-- ==== Sys2Proof/Machine/Types.lean ====
section
/-! DEFINITION. The data types of the machine: what commands carry, and the parts of the module that State puts together. -/

namespace Sys2Proof.Machine

/-! ### Operands of commands -/

/-- What every secure ODP frame carries besides its request: the session, the sequence number of the secure frame (R65, R66), whether its tag is good, and the request id (R68). -/
structure Frame where
  session : Nat
  seq : Nat
  tagOk : Bool
  id : Nat
  deriving DecidableEq, Repr

/-- An ODP request (Table 2.10). -/
structure Req where
  fr : Frame
  op : Nat
  flags : Nat
  index : Nat
  sub : Nat
  operand : Nat
  data : List Byte
  deriving DecidableEq, Repr

/-- A CLIENT_HELLO (R64) as it is reassembled from its datagrams. -/
structure Hello where
  /-- The client's transport address, as a number, and as text. -/
  peer : Nat
  addr : List Byte
  /-- 0 KR0, 1 KR1, 2 service port. -/
  link : Nat
  /-- Role asked for: 0 OBSERVER to 3 SERVICE. -/
  role : Nat
  nonce : List Byte
  key : List Byte
  chain : List Byte
  /-- All bytes of the message. -/
  bytes : List Byte
  deriving DecidableEq, Repr

/-- A CAN frame (R305, R309). -/
structure CanMsg where
  /-- ID word: IDE [31], FDF [30], BRS [29], ID [28:0]. -/
  idw : Nat
  data : List Byte
  deriving DecidableEq, Repr

/-- What the pins and converters of the module give at one sample instant (R12). -/
structure Capture where
  /-- Channel readings in Q0.19 of the mode's range before factory calibration, by channel; absent ones read 0. -/
  analog : List (Nat × Int)
  /-- Channels whose supervision current finds the terminals open (R277). -/
  openCh : List Nat
  /-- Bank terminal sensors, on the 2,048 °C scale, by bank. -/
  cjc : List (Nat × Int)
  /-- Discrete input levels, bit i. -/
  di : Nat
  /-- Discrete output terminals, bit i. -/
  doTerm : Nat
  /-- L+ present, per output group. -/
  lplus : Nat
  /-- Limit and home inputs: bit 0 limit+, bit 1 limit−, bit 2 home, bit 3 Z, by axis; absent ones read 0. -/
  axis : List (Nat × Nat)
  /-- Measured residual of the analogue capture edge, in ps (2801h:0C). -/
  residual : Int
  deriving DecidableEq, Repr

/-- Conditions of Table 4.11. -/
inductive Cond where
  | al | eq | ne | lt | ge | gt | le | vs | vc | ts | tc | ss | sc
  deriving DecidableEq, Repr

/-- A-type operations (Table 4.8). -/
inductive AluOp where
  | add | sub | neg | abs | min | max | shr | shl | mov | movi | movh | cmp | sel | clmp | clmd | dbnd
  | tagt | tags | tago | atrn | aadd | asub | clrs | sqrt | tlkp
  deriving DecidableEq, Repr

/-- L-type operations with an offset (Table 4.9). -/
inductive LsOp where
  | lds | sts | ldc | ldv | stv | sto
  deriving DecidableEq, Repr

/-- The fields of an M-type instruction (Table 4.5). -/
structure MFields where
  ad : Fin 4
  xs : Fin 16
  init : Fin 8
  neg : Bool
  sat : Bool
  wb : Fin 4
  xd : Fin 16
  c6 : Fin 64
  s7 : Fin 128
  deriving DecidableEq, Repr

/-- The fields of an A-type instruction (R139). -/
structure AFields where
  xd : Fin 16
  xa : Fin 16
  xb : Fin 16
  sat : Bool
  imm : Fin 4096
  deriving DecidableEq, Repr

/-- The fields of an L-type instruction with an offset (R140). -/
structure LFields where
  x : Fin 16
  p : Fin 4
  e : Bool
  off : Fin 512
  deriving DecidableEq, Repr

/-- The fields of LDP and ADDP (R140). -/
structure PFields where
  x : Fin 16
  p : Fin 4
  imm : BitVec 16
  e : Bool
  deriving DecidableEq, Repr

/-- A lane instruction (R137 to R141). -/
inductive LaneOp where
  | mac (f : MFields)
  | alu (op : AluOp) (f : AFields)
  | ls (op : LsOp) (f : LFields)
  /-- LDP, or ADDP when `add` is set. -/
  | ptr (add : Bool) (f : PFields)
  | b (c : Cond) (target : BitVec 16)
  /-- RPT: `n1` is n − 1. -/
  | rpt (n1 : Fin 1024) (step1 : Fin 16) (step2 : Fin 64)
  /-- RPTB: `k1` is k − 1 and `n1` is n − 1. -/
  | rptb (k1 : Fin 8) (n1 : Fin 256) (step1 : Fin 16) (step2 : Fin 64)
  | stop
  | nop
  | lpsup (target : BitVec 16)
  | lpout (e : Bool)
  deriving DecidableEq, Repr

/-- A Flint operand (R219): [19:17] space, [16:0] index. -/
structure FOperand where
  space : Fin 8
  index : Fin 131072
  deriving DecidableEq, Repr

/-- Flint's bit operations of format B (Table 7.4). -/
inductive FBit where
  | ld | and | or | xor | st | set | rst | andb | orb | xorb
  deriving DecidableEq, Repr

/-- Flint's compares (Table 7.4). -/
inductive FCmp where
  | gt | lt | ge | le | eq | ne
  deriving DecidableEq, Repr

/-- A Flint instruction (R220). -/
inductive FlintOp where
  | bit (op : FBit) (neg : Bool) (x : FOperand)
  | pop
  | not
  /-- `flagWord` is the S bit, `good` the G bit. -/
  | cmp (op : FCmp) (good : Bool) (flagWord : Bool) (w : Fin 4096) (c : Fin 4096)
  | movk (f : Fin 1024) (c : Fin 4096)
  | movi (f : Fin 1024) (w : Fin 4096)
  /-- 0 TON, 1 TOF, 2 TP. -/
  | timer (kind : Fin 3) (t : Fin 512)
  /-- 0 CTU, 1 CTD, 2 RSTC. -/
  | counter (kind : Fin 3) (c : Fin 256)
  | edge (falling : Bool) (e : Fin 8192)
  /-- 0 JMP, 1 JMPC, 2 JMPN. -/
  | jmp (kind : Fin 3) (target : Fin 131072)
  | nop
  | fend
  deriving DecidableEq, Repr

/-- What a CAN error event was (R325; ISO 11898-1 fault confinement). -/
inductive CanErr where
  /-- Arbitration lost: no count changes. -/
  | lostArbitration
  /-- Error detected while transmitting: TEC + 8. -/
  | transmit
  /-- Missing acknowledgement while error passive: TEC unchanged. -/
  | ackPassive
  /-- Error detected while receiving: REC + 1. -/
  | receive
  /-- Dominant bit after the receiver's own error flag: REC + 8. -/
  | receiveDominant
  deriving DecidableEq, Repr

/-- A PTP message other than an Announce, as its link's MAC and the PTP software see it (R400, R403). Times are in ns on the PTP epoch. -/
structure PtpMsg where
  link : Fin 3
  domain : Nat
  /-- Sender's clockIdentity and port number. -/
  identity : Nat
  port : Nat
  seq : Nat
  twoStep : Bool
  /-- originTimestamp, preciseOriginTimestamp or receiveTimestamp. -/
  origin : Int
  /-- correctionField, in units of 2^-16 ns. -/
  correction : Int
  /-- Clock and port that a Delay_Resp answers. -/
  toIdentity : Nat
  deriving DecidableEq, Repr

/-- A PTP Announce (R401, R413). -/
structure Announce where
  link : Fin 3
  domain : Nat
  identity : Nat
  port : Nat
  /-- The PTP timescale flag; ARB masters are refused. -/
  ptpScale : Bool
  gm : Nat
  priority1 : Nat
  clockClass : Nat
  accuracy : Nat
  variance : Nat
  priority2 : Nat
  stepsRemoved : Nat
  utcOffset : Int
  utcValid : Bool
  leap61 : Bool
  leap59 : Bool
  deriving DecidableEq, Repr

/-- The identity a pair's member reports when it forms (R418, R423). -/
structure Partner where
  part : List Byte
  runtime : Nat
  rom : Nat
  serial : List Byte
  enable : Bool
  /-- SLOT[3:0] of the partner. -/
  slot : Nat
  deriving DecidableEq, Repr

/-- One boot flash slot as the boot ROM finds it (R475): the image bytes with their signature block; empty for none. -/
abbrev BootSlot := List Byte

/-! ### Dictionary -/

/-- The dictionary's cells. A key is index × 256 + sub (R40). A number cell holds the raw wire value (Table 2.1); a block cell holds the bytes of a STR or a DOM.
Only cells that differ from the entry's default are listed. -/
structure Dict where
  /-- Values last written: the shadow of an RWS entry (R46), the written value of an RW entry (R45). -/
  shadow : Sparse Nat
  /-- Values in effect: the live copy of an RWS entry (R46), the value an RW entry has taken effect with (R45). -/
  live : Sparse Nat
  /-- Values of RO entries that the module sets. -/
  stat : Sparse Nat
  /-- Shadow of STR and DOM entries. -/
  shadowB : Sparse (List Byte)
  /-- Live copy of STR and DOM entries. -/
  liveB : Sparse (List Byte)
  /-- Bytes of RO STR and DOM entries that the module sets. -/
  statB : Sparse (List Byte)
  deriving DecidableEq, Repr

/-! ### Function state table -/

/-- The state of a function (R51, Table 2.6). -/
inductive FState where
  | stopped | starting | running | stopping
  deriving DecidableEq, Repr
....
■ AIM OF THE TASK: Would you print exactly, and only, the lines of the data above from the line with "JMPC, 2 JMPN. -/" through the line with "origin : Int", inclusive?

■ WRITTEN RESPONSE:
  /-- 0 JMP, 1 JMPC, 2 JMPN. -/
  | jmp (kind : Fin 3) (target : Fin 131072)
  | nop
  | fend
  deriving DecidableEq, Repr

/-- What a CAN error event was (R325; ISO 11898-1 fault confinement). -/
inductive CanErr where
  /-- Arbitration lost: no count changes. -/
  | lostArbitration
  /-- Error detected while transmitting: TEC + 8. -/
  | transmit
  /-- Missing acknowledgement while error passive: TEC unchanged. -/
  | ackPassive
  /-- Error detected while receiving: REC + 1. -/
  | receive
  /-- Dominant bit after the receiver's own error flag: REC + 8. -/
  | receiveDominant
  deriving DecidableEq, Repr

/-- A PTP message other than an Announce, as its link's MAC and the PTP software see it (R400, R403). Times are in ns on the PTP epoch. -/
structure PtpMsg where
  link : Fin 3
  domain : Nat
  /-- Sender's clockIdentity and port number. -/
  identity : Nat
  port : Nat
  seq : Nat
  twoStep : Bool
  /-- originTimestamp, preciseOriginTimestamp or receiveTimestamp. -/
  origin : Int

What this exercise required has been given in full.